Vanwege de mythologie rond de grondwet zijn de Verenigde Staten een natie geworden die een buitensporig groot deel van zijn gezag aan advocaten toekent. Het was tenslotte de eerste natie in de geschiedenis die door de wet werd gedefinieerd in plaats van door seculier cultureel erfgoed. Amerikanen zien de grondwet als de virtuele geboorteakte van het land. De grondwet kan worden gewijzigd, maar kan nooit worden vervangen. Daarentegen heeft Frankrijk sinds de oprichting van de VS vijf verschillende republieken gehad, elk met een nieuwe grondwet. De Fransen spelen momenteel serieus met het idee om over te gaan tot het opstellen van een zesde.
De dreigende constitutionele crisis is ongekend, hoewel Gellman verwijst naar een soortgelijk incident dat plaatsvond in 1876, een omstreden verkiezing tussen de Republikein Rutherford B. Hayes en Democraat Samuel Tilden. Een belangrijk verschil is dat geen van beide kandidaten een zittende president was die de instrumenten van de presidentiële macht kon gebruiken. Een ander opmerkelijk verschil is dat geen van beiden de reputatie had die Donald Trump heeft om zowel de wet als de waarheid te verdraaien om een ”deal” te sluiten op de voorwaarden die hij verkiest.

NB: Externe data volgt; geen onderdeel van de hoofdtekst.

-- ==== Sys2Proof/Laws/Pwm.lean ====
section
/-! SUPPORT. What each operation of `Sys2Proof.Machine.Pwm` may change (`Alter`), one lemma an operation; for a command,
that it answers a next state (`Ends`). -/

namespace Sys2Proof.Machine

theorem alter_shadowPut (j : Nat) (x : Shadow) (s : State) : Alter 1237940039285380274899124224 s (shadowPut j x s) := by
  unfold shadowPut
  extract_lets +onlyGivenNames x1
  subst x1
  refine Alter.step ?_ (alter_setTb ..) rfl
  exact Alter.refl _ _

theorem alter_tokenPut (j : Nat) (s : State) : Alter 1237940039285380274899124224 s (tokenPut j s) := by
  unfold tokenPut
  extract_lets +onlyGivenNames x1
  subst x1
  refine Alter.step ?_ (alter_setTb ..) rfl
  exact Alter.refl _ _

theorem alter_dutyClamp (k : Nat) (s : State) : Alter 94594903609982580686848 s (dutyClamp k s) := by
  unfold dutyClamp
  extract_lets +onlyGivenNames x1
  have h2 : Alter 94594903609982580686848 s x1 := by
    unfold x1
    refine Alter.step ?_ (alter_setBit ..) (by decide)
    exact Alter.refl _ _
  clear_value x1
  refine Alter.and ?_ (alter_flagRaise _ _ _ _ _ _ (rm_high (by simp only [R.PWM_HB_FLAGS]; omega) rfl))
  assumption

theorem alter_shapeNext (k : Nat) (b : Nat) (p : Nat) (th : Nat) (tl : Nat) (u : Unit) (s : State) : Alter 618970167216642727125975040 s (shapeNext k b p th tl u s) := by
  unfold shapeNext
  extract_lets +onlyGivenNames x1
  subst x1
  extract_lets +onlyGivenNames x2
  subst x2
  extract_lets +onlyGivenNames x3
  subst x3
  extract_lets +onlyGivenNames x4
  subst x4
  extract_lets +onlyGivenNames x5
  subst x5
  extract_lets +onlyGivenNames x6
  subst x6
  extract_lets +onlyGivenNames x7
  have h8 : Alter 618970167216642727125975040 s x7 := by
    unfold x7
    refine Alter.step ?_ (alter_setFld ..) (rm_high (by simp only [R.PWM_HB_CTRL]; omega) rfl)
    refine Alter.step ?_ (alter_setUnit ..) rfl
    exact Alter.refl _ _
  clear_value x7
  refine alter_ite (fun _ => ?_) (fun _ => ?_)
  · refine Alter.step ?_ (alter_setBit ..) (by decide)
    refine Alter.step ?_ (alter_setBit ..) (rm_high (by simp only [R.PWM_HB_FLAGS]; omega) rfl)
    assumption
  · assumption

theorem alter_alignTb (j : Nat) (s : State) : Alter 1237940039285380274899124224 s (alignTb j s) := by
  unfold alignTb
  extract_lets +onlyGivenNames x1
  subst x1
  extract_lets +onlyGivenNames x2
  subst x2
  refine alter_ite (fun _ => ?_) (fun _ => ?_)
  · exact Alter.refl _ _
  · refine alter_ite (fun _ => ?_) (fun _ => ?_)
    · extract_lets +onlyGivenNames x3
      subst x3
      extract_lets +onlyGivenNames x4
      subst x4
      extract_lets +onlyGivenNames x5
      subst x5
      extract_lets +onlyGivenNames x6
      subst x6
      extract_lets +onlyGivenNames x7
      subst x7
      refine Alter.step ?_ (alter_setTb ..) rfl
      exact Alter.refl _ _
    · refine alter_ite (fun _ => ?_) (fun _ => ?_)
      · exact Alter.refl _ _
      · refine Alter.step ?_ (alter_setTb ..) rfl
        exact Alter.refl _ _

theorem alter_alignChain (j : Nat) (s : State) : Alter 1237940039285380274899124224 s (alignChain j s) := by
  unfold alignChain
  refine Alter.and ?_ (alter_forEach _ _ _ ?_)
  · exact Alter.refl _ _
  · intro a1 b2
    beta_reduce
    refine Alter.step ?_ (alter_alignTb ..) rfl
    exact Alter.refl _ _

Gellman waarschuwt de natie dat dit geen normale tijden zijn: “Er zal waarschijnlijk iets gebeuren dat ver buiten de norm ligt.” De gevolgen zijn niet te voorspellen. “Het politieke systeem”, zegt hij, “is misschien niet langer sterk genoeg om zijn integriteit te bewaren.” Is de heilige grondwet in gevaar?
Democraten lijken te hopen dat Joe Biden als overwinnaar zal uitkomen, hetzij op de dag van de verkiezingen, hetzij na maanden van juridisch gekibbel en het trauma van massaal burgerprotest. Ze geloven dat zijn overwinning zal leiden tot een terugkeer naar “normaliteit” en “business as usual”, vergelijkbaar met de Obama-jaren. Maar voordat hij met de regeringsrituelen kan beginnen, heeft het leven van de natie waarschijnlijk een reeks radicale veranderingen ondergaan, wanneer dat zich ook voordoet. Naast een aanhoudende pandemie, een verdiepende economische crisis en een algemeen verlies van vertrouwen in alle vormen van institutioneel gezag, kan het geroemde systeem van checks and balances dat de oprichters in 1787 bedachten, zowel ernstig ongecontroleerd als totaal onevenwichtig zijn.